🤖 AI Summary
Current multimodal models struggle to learn local rules, procedural steps, and empirical patterns from instructional contexts—such as images, videos, or manuals—and generalize them to novel visual instances. To address this gap, this work introduces MMCL-Bench, the first systematic benchmark for evaluating multimodal in-context learning (MMCL) capabilities, comprising 102 tasks across three categories: rule application, procedure execution, and empirical generalization. These tasks require models to locate relevant evidence within multimodal contexts and perform reasoning accordingly. Through rigorous scoring criteria and ablation analyses, we uncover critical bottlenecks in state-of-the-art models across the full pipeline—from contextual anchoring and visual evidence extraction to reasoning and response generation.
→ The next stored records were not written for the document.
/-- A checkpoint is reached (R342); a SCRIPTED frame with a fall-back path switches once checkpoints 1 to k are (R347). -/
def State.reachCheckpoint (s : State) (c k : Nat) : State :=
  if k = 0 then s else
  let s := s.modCtx c fun x => match x.run with
    | none => x
    | some f =>
      let reached := if f.reached.contains k then f.reached else f.reached ++ [k]
      { x with run := some { f with reached := reached }, ckptLast := ckptLast reached 255 0 }
  let x := s.ctx c
  match x.run with
  | some f =>
    match f.req with
    | some q => if q.path > 0 ∧ !f.switched ∧ x.ckptLast ≥ q.path - 1 then s.switchFrame c (q.path - 1) else s
    | none => s
  | none => s

/-! ### Output lines (R26, R27) -/

/-- The output tensors that the current frame of a context delivers: its graph's, or after a switch its fall-back graph's. -/
def Ctx.outputs (x : Ctx) : List OutTensor :=
  match x.img with
  | none => []
  | some g => if x.run.any (·.switched) then (match g.fallback with | some fb => fb.outputs | none => []) else g.outputs

/-- The output tensors that the primary and the fall-back graph declare. -/
def Ctx.allOutputs (x : Ctx) : List OutTensor :=
  match x.img with
  | none => []
  | some g => g.outputs ++ (match g.fallback with | some fb => fb.outputs | none => [])

/-- The target of line `i` of an output tensor. -/
def State.outputTarget (s : State) (x : Ctx) (o : OutTensor) (i : Nat) : Option Target :=
  s.translate x.windows.toList (o.addr + 256 * i) true

/-- Is a target a line of an output tensor that a graph of the context declares. -/
def State.isOutput (s : State) (c : Nat) (t : Target) : Bool :=
  let x := s.ctx c
  x.allOutputs.any fun o => (List.range o.lines).any fun i => s.outputTarget x o i == some t

/-- The place of a target among the lines that a frame has written: lines of the device, then of the host. -/
def outKey : Target → Option Nat
  | .device k => some k
  | .host a => some (2 ^ 48 + a / 256)
  | .peer _ _ => none

/-- The time `back` ACLK cycles ago, in the layout of DONE_TIME (R26): a TCLK tick has 5.5 ACLK cycles (R485). -/
def State.wordBack (s : State) (back : Nat) : BitVec 96 :=
  let t := stampOf (s.stampQ 0 - 2 * back * (if s.tu.halved then 2 * s.tu.inc else s.tu.inc) / 11)
  timeWord t.sec t.ns

/-- The frame of a context has written an output line with a tag, `back` ACLK cycles ago (R26, R27). -/
def State.noteOutput (s : State) (c : Nat) (t : Target) (tag : Word) (back : Nat) : State :=
  match outKey t with
  | some k =>
    if s.isOutput c t then
      let note : OutNote := { tag := tag, halves := 11 * s.tu.ticks - 2 * back, time := s.wordBack back }
      s.modFrame c fun f => { f with outTags := sparsePut none f.outTags k (some note) }
    else s
  | none => s

/-- A line that a command posted to host memory leaves the chip. -/
def State.sendPost (s : State) (c : Nat) (h : HostLine) (back : Nat) : State :=
  (s.emit (.hostWrite h.addr (toBytes h.data 256))).noteOutput c (.host h.addr) h.tag back

/-- A counter between its values `a` before and `b` after a command, by a free number (R208, R233). -/
def statBetween (a b : Word) (x : Nat) : Word := BitVec.ofNat 32 (a.toNat + x % (b.toNat - a.toNat + 1))

/-- The counters of a unit whose command stops before its end have counted some of its events: how many is free (R204, R233,
log 18). PLT_QSTAT holds two counts. -/
def State.cutStat (s : State) (u : UnitId) : State :=
  match (s.unit u).run.bind (·.fin) with
  | some e =>
    match e.statOld with
    | some a =>
      let x := s.drawLine
      x.2.modRegs u fun r => { r with stat := match u with
        | .plt _ =>
          let part := fun (o : Nat) (v : Word) => (v.extractLsb' o 16).setWidth 32
          statBetween (part 16 a) (part 16 r.stat) (fieldNat x.1 1024 1024) <<< 16 |||
            statBetween (part 0 a) (part 0 r.stat) (fieldNat x.1 0 1024)
        | _ => statBetween a r.stat x.1.toNat }
    | none => s
  | none => s

/-- The unit stops in ACLK cycle `cycle` of its command, none where that cycle is not known: a write that has begun completes,
and lines whose write would begin later are not written or sent (R150, R151, R207, R321). Where the rules fix no cycle for a
line, the lines before a free one are written: a command writes in order (R208, R298, log 60). A DRAM line whose group's tag
line is not written back by then keeps the old tag (R318). -/
def State.cutWrites (s : State) (u : UnitId) (cycle : Option Nat) : State :=
  let s := s.cutStat u
  let x := s.drawLine
  let y := x.2.unit u
  let n := x.1.toNat / 2 % ((y.undo.map (·.index) ++ y.posts.map (·.index)).foldl max 0 + 2)
  let late := fun (c : Option Nat) (i : Nat) => match cycle, c with
    | some a, some b => decide (a < b)
    | _, _ => decide (n ≤ i)
  let tagged := fun (w : Undo) => y.undo.any fun e =>
    e.key / 64 == w.key / 64 && decide (w.index ≤ e.index) && !late e.cycle e.index && (match cycle, e.tagLine with
      | some a, some (some b) => decide (b ≤ a)
      | _, some _ => decide (e.index + 1 < n) || bitAt x.1 0
      | _, none => false)
  let s := (x.2.unwrite u fun w => late w.cycle w.index).modUnit u fun y =>
    { y with posts := y.posts.filter fun h => !late h.cycle h.index }
  match u with
  | .mv _ => s.staleTags u fun w => !tagged w
  | _ => s

/-- The lines that a unit's command has written are final: posts leave, and output lines of the frame are noted with the time of
their write (R26, R371). A COPY that ends well ends 8 ACLK cycles after its last write (R317); where no rule fixes the cycle of a
line, how long before the end the last write fell is free (log 67). -/
def State.settleWrites (s : State) (u : UnitId) (p : Placed) (used : Nat) (ok : Bool) : State :=
  let x := s.unit u
  let s := s.modUnit u fun y => { y with undo := [], posts := [] }
  let isCopy := match u with
    | .mv _ => bytesNat p.hdr 12 1 == 1
    | _ => false
  let open_ := if isCopy && ok then 8 else (Config.freeCycle s.freeCtr).toNat % (used + 1)
  let back := fun (c : Option Nat) => match c with
    | some c => used - c
    | none => open_
  let s := { s with freeCtr := s.freeCtr + 1 }
  let s := x.posts.foldl (fun s h => s.sendPost p.ctx h (back h.cycle)) s
  x.undo.foldl (fun s w => s.noteOutput p.ctx (.device w.key) (s.tag w.key) (back w.cycle)) s

/-! ### The end of a command -/

/-- How a command ended (R150, R202, R207, R316). -/
structure EndInfo where
  status : Status
  used : Nat
  det : Nat
  sticky : Word
  /-- adds recorded by TIE instructions (R123) -/
  ties : List (Nat × Nat)
  /-- the count is a bound only (R316) -/
  bounded : Bool
  /-- a hang timer ended it (R449) -/
  hang : Bool := false
  /-- the fault's address is in the unit's registers (R323) -/
  located : Bool := false
deriving DecidableEq, Repr

/-- Is a command a graph's own, on its first run or in a replay. -/
def fromGraph : Origin → Bool
  | .queue .. => true
  | .replay .. => true
  | _ => false

/-- The core whose fence a mover's command met, by MV_FAULT_ADDR (R323, R452). -/
def State.fenceMet (s : State) (u : UnitId) (st : Status) : Option (Fin 16) :=
  if st = .fenced then some (Fin.ofNat 16 ((s.unit u).regs.faultAddr.toNat / 65536)) else none
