/-- A frame begins (R331, R335, R347, R465). -/
def State.beginFrame (s : State) (c : Nat) (req : Option FrameReq) : State :=
  let x := s.ctx c
  let nq := match x.img with
    | some g => g.queues.length
    | none => 0
  let f : FrameRun :=
    { req := req, begunNs := s.nowNs, heads := List.replicate nq 0, fbHeads := [], originKnown := false, reached := [],
      switched := false, firstPlaced := false, stallLogged := false, missLogged := false, fallback := false,
      unverified := false, rimFlagged := false, configFault := false, aborted := false, logical := s.logicalCores x,
      released := none, outTags := [] }
  let s := (s.setCtx c { x with run := some f, ckptLast := 0, path := 0 }).tryOrigin c
  if x.scripted then
    match req with
    | some q => if q.path = 1 then s.switchFrame c 0 else s
    | none => s
  else
    match x.peerEntry with
    | some k => if x.cls = 0 then s.switchFrame c k else s
    | none => s

/-- Begin the next frame of a context where one may begin (R331, R369). -/
def State.nextFrame (s : State) (c : Nat) : State :=
  let x := s.ctx c
  if x.state != .run || x.run.isSome || x.prelude ≠ 0 || s.hoop.inReset || !s.computeUp then s
  else if x.step then
    match x.reqs with
    | [] => s
    | q :: rest => (s.setCtx c { x with reqs := rest }).beginFrame c (some q)
  else s.beginFrame c none

/-- Has a frame placed everything on its path (R331). -/
def Ctx.allPlaced (x : Ctx) (f : FrameRun) : Bool :=
  match x.img with
  | none => true
  | some g =>
    let qs := if f.fallback then (match g.fallback with | some fb => fb.queues | none => []) else g.queues
    let hs := if f.fallback then f.fbHeads else f.heads
    (List.range qs.length).all fun i => (qs.getD i []).length ≤ hs.getD i 0

/-- Runs a unit a command of a context's frame. -/
def State.frameRunning (s : State) (c : Nat) : Bool :=
  s.units.toList.any fun u => match u.run with
    | some p => p.ctx == c && (match p.origin with
      | .queue .. => true
      | .replay .. => true
      | _ => false)
    | none => false

/-- Waits a replay of a context. -/
def State.replayWaiting (s : State) (c : Nat) : Bool := s.disp.replays.any fun r => r.ctx == c

/-- Has the current frame of a context reached its end (R331, R373): `some aborted`. -/
def State.frameOver (s : State) (c : Nat) : Option Bool :=
  let x := s.ctx c
  match x.run with
  | none => none
  | some f =>
    if s.frameRunning c then none
    else
      let whole := x.allPlaced f && !s.replayWaiting c
      if f.aborted then some true
      else if whole then some false
      else if x.aborting then some true
      else none

/-- The lines that TAG_DIGEST covers, as the frame wrote them (R27): outputs in the declared order, lines ascending; a line that the
frame did not write is not covered. -/
def State.outputNotes (s : State) (x : Ctx) (f : FrameRun) : List OutNote :=
  x.outputs.flatMap fun o => (List.range o.lines).filterMap fun i =>
    match (s.outputTarget x o i).bind outKey with
    | some k => sparseGet none f.outTags k
    | none => none
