/-- The checks of GRAPH_LOAD on the image, in the order of R368; the job of R388 last. -/
def imageCheck (s : State) (g : GraphImage) (ctx : Nat) (p : LoadParams) : Option Status :=
  let wins := (s.ctx ctx).windows.toList
  if g.readError then some .windowFault
  else if !g.signedOk || !imageFormat g then some .rejectFormat
  else (deviceCheck s g) <|> (programsCheck g ctx p) <|> (intakeCheck s g ctx p) <|>
    (planCheck s g ctx) <|> (hamperCheck s g wins) <|> (overlapCheck s g ctx p) <|>
    (originCheck g p) <|> (entriesCheck g) <|> (preludeCheck s g ctx) <|>
    (if provOk g wins then none else some .rejectContext) <|>
    (if g.job.length > s.chipCount ∧ g.job.length > 1 then some .rejectLimit else none)

end Sys2Proof.Machine
end

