-- ==== Sys2Proof/Machine/Programs.lean ====
section
/-! DEFINITION. The issue of any instruction of R114 by its opcode: the checks that an instruction due in the cycle of a
count's expiry makes (R86, R150). -/

namespace Sys2Proof.Machine

/-- The issue of an instruction without a disturbance; a value that is no opcode never reaches issue (R106, R114). -/
def issueAny (h : Header) (w : TcWord) (t : Nat) (r : CoreRun) : Issued :=
  match tcOpcode w with
  | 0x01 => issueSeta w r
  | 0x02 => issueSets [] w t r
  | 0x03 => issueLoop w r
  | 0x04 => issueIdle w t r
  | 0x05 => .ok r
  | 0x06 => issueCheck w t r
  | 0x07 => issueTie w r
  | 0x0F => .ok (issueEnd t r)
  | 0x10 => issueSetd [] h w t r
  | 0x11 => issueLoadw [] h w t r
  | 0x12 => issuePassWord [] h w t r
  | 0x13 => issueConvWord [] h w t r
  | 0x14 => issueLbf [] h w t r
  | 0x15 => issueDrain [] h w t r
  | 0x20 => issueVec [] w t r
  | 0x21 => issueVld [] h w t r
  | 0x22 => issueVst [] h w t r
  | 0x23 => issueVtab [] h w t r
  | 0x30 => issueCmpcnt [] h w t r
  | 0x40 => issueMove [] h w t r
  | _ => rejectIssue

/-- The next instruction of a core issues, whatever it is (R109). -/
def issueNext (n : Fin 16) (w : TcWord) (s : State) : State := coreIssue (tcOpcode w) n [] s issueAny

end Sys2Proof.Machine
end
Experimental results show that even the best-performing models solve fewer than one-third of the tasks on average, highlighting MMCL as a significant and underdeveloped capability in contemporary multimodal AI systems.
📝 Abstract
We introduce MMCL-Bench, a benchmark for multimodal context learning: learning task-local rules, procedures, and empirical patterns from visual or mixed-modality teaching context and applying them to new visual instances. Unlike text-only context learning or standard multimodal question answering, this setting requires models to recover and localize relevant evidence from images, screenshots, manuals, videos, and frame sequences before they can reason over the learned context. MMCL-Bench contains 102 tasks spanning three categories: rule system application, procedural task execution, and empirical discovery and induction. We evaluate frontier multimodal models with strict rubric-based scoring and find that current systems remain far from robust multimodal context learning, with even the strongest model solving fewer than one-third of tasks under strict evaluation. Diagnostic ablations and error analysis show that failures arise throughout the context-to-answer pipeline, including context anchoring, visual evidence extraction, context reasoning, and response construction. MMCL-Bench thus highlights multimodal context learning as an important unsolved capability bottleneck for current multimodal models.